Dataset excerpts
[Start of section]

-- ==== Sys2Proof/Syntax.lean ====
section
/-! DEFINITION. The commands of the block: one constructor of `Instr` for each row of spec/opcode_table.json,
with the operands the row's rule gives it (02_ports.md and the chapters named at each group). -/

namespace Sys2Proof

/-- A transfer on REQ of a tile port (02 R54). The opcode is the command's; `code` is a reserved value of tp_req_op that
the transfer carries in its place (02 R55, R82). -/
structure TpReq where
  code : Option (BitVec 6) := none
  tag : BitVec 10 := 0
  addr : BitVec 44 := 0
  tc : BitVec 2 := 0
  sector : Bool := false
  wdata : Sector := 0
  be : BitVec 64 := 0
  dpar : BitVec 8 := 0
  cpar : Bool := false
  deriving DecidableEq, Repr

/-- A snoop answer on SRSP (02 R54, 05 R160): both beats of an answer with data, each with its parity. -/
structure SnpResp where
  id : BitVec 10 := 0
  resp : BitVec 4 := 0
  data : Line := 0
  dpar : BitVec 16 := 0
  cpar : BitVec 2 := 0
  deriving DecidableEq, Repr

/-- A lane of returns of a memory port (02 R60): the tag, the bad bits, the stored ciphertext and sideband,
whether the parity of the fclk's returns holds, whether the lane keeps within the grant of R61,
the sampled queue level and the measured round trip in ns (06 R209). -/
structure MpReturn where
  tag : BitVec 8 := 0
  bad : BitVec 2 := 0
  data : Line := 0
  sb : BitVec 128 := 0
  cparOk : Bool := true
  inGrant : Bool := true
  qlevel : BitVec 4 := 0
  rttNs : BitVec 16 := 0
  deriving DecidableEq, Repr

/-- A host-port request (02 R66); the op is the command's; `code` is a reserved op that it carries in its place (02 R67,
R82). -/
structure HostReq where
  code : Option (BitVec 3) := none
  fn : BitVec 12 := 0
  peer : Bool := false
  space : BitVec 2 := 0
  addr : BitVec 44 := 0
  len : BitVec 8 := 0
  tag : BitVec 10 := 0
  wdata : Line := 0
  be : BitVec 128 := 0
  dpar : BitVec 16 := 0
  cpar : Bool := false
  deriving DecidableEq, Repr

/-- A kernel-boundary request (02 R66, R68); the type is the command's; `rsvd` where it carries the reserved type 3 in its
place (02 R66, R82). -/
structure KbReq where
  rsvd : Bool := false
  slot : BitVec 7 := 0
  first : BitVec 8 := 0
  count : BitVec 9 := 0
  seq : BitVec 16 := 0
  cpar : Bool := false
  deriving DecidableEq, Repr

/-- A message of a DATA frame (10 R315) with its data: up to 128 B, and the byte enables of a WRITE. -/
structure LinkMsg where
  op : BitVec 6 := 0
  slice : BitVec 7 := 0
  status : BitVec 4 := 0
  xid : BitVec 16 := 0
  addr : BitVec 44 := 0
  sub : BitVec 4 := 0
  count : BitVec 16 := 0
  state : BitVec 3 := 0
  len : BitVec 8 := 0
  data : Line := 0
  be : BitVec 64 := 0
  deriving DecidableEq, Repr

/-- A transfer on the management port (02 R70): `write` false reads. The parity bits of a request with no data and tag 0 that
writes 8 B at offset 0 are the defaults (02 R50). -/
structure MgReq where
  tag : BitVec 6 := 0
  write : Bool := true
  wide : Bool := true
  addr : BitVec 28 := 0
  wdata : Reg := 0
  dpar : Bool := true
  cpar : Bool := true
  deriving DecidableEq, Repr

/-- A record of a MIRROR frame (14 R448): its type and its body, lowest byte first. -/
structure MirrorRec where
  type : BitVec 8 := 0
  body : List Byte := []
  deriving DecidableEq, Repr

/-- The body of a MIRROR frame (14 R448). -/
structure MirrorFrame where
  setTick : BitVec 64 := 0
  index : BitVec 16 := 0
  last : Bool := false
  sweep : Bool := false
  sweepEnds : Bool := false
  senderState : BitVec 3 := 0
  recs : List MirrorRec := []
  deriving DecidableEq, Repr

/-- A received or sent DATA, ACK or MIRROR frame as its fields (10 R312 to R315); `mirror` is the body of a MIRROR frame. `src` and `dst` are the MAC or IPv6 addresses, `hop` the
next-hop MAC of UDP framing, `vlan` the VID of the 802.1Q tag when present; `udpOk` that UDP framing has no IPv6 extension headers
and a valid checksum (10 R313). Flow label, source port and the fixed fields follow from `path`, `prio`, `ce` and the framing.
`sec` the SecTAG when present: SCI, AN and PN[31:0]; `icv` the ICV field. `paused` is no part of the frame: it is
lp_tx_paused of the tine as sampled with it (02 R64). -/
structure Frame where
  src : BitVec 128 := 0
  dst : BitVec 128 := 0
  hop : BitVec 48 := 0
  vlan : Option (BitVec 12) := none
  udp : Bool := false
  udpOk : Bool := true
  etype : BitVec 16 := 0
  port : BitVec 16 := 0
  prio : BitVec 3 := 0
  sec : Option (BitVec 64 × BitVec 2 × BitVec 32) := none
  icv : BitVec 128 := 0
  version : BitVec 4 := 1
  ce : Bool := false
  path : BitVec 8 := 0
  psn : BitVec 32 := 0
  msn : BitVec 32 := 0
  srcChip : BitVec 8 := 0
  dstChip : BitVec 8 := 0
  fcsErr : Bool := false
  parErr : BitVec 2 := 0
  msgs : List LinkMsg := []
  sack : BitVec 64 := 0
  paused : BitVec 8 := 0
  ceCount : BitVec 32 := 0
  mirror : Option MirrorFrame := none
  deriving DecidableEq, Repr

[End of section]

• _Work order_: Where a line of the records above holds the word "LinkMsg", count it; give the total as a single number and nothing else.

• _Written answer_: 2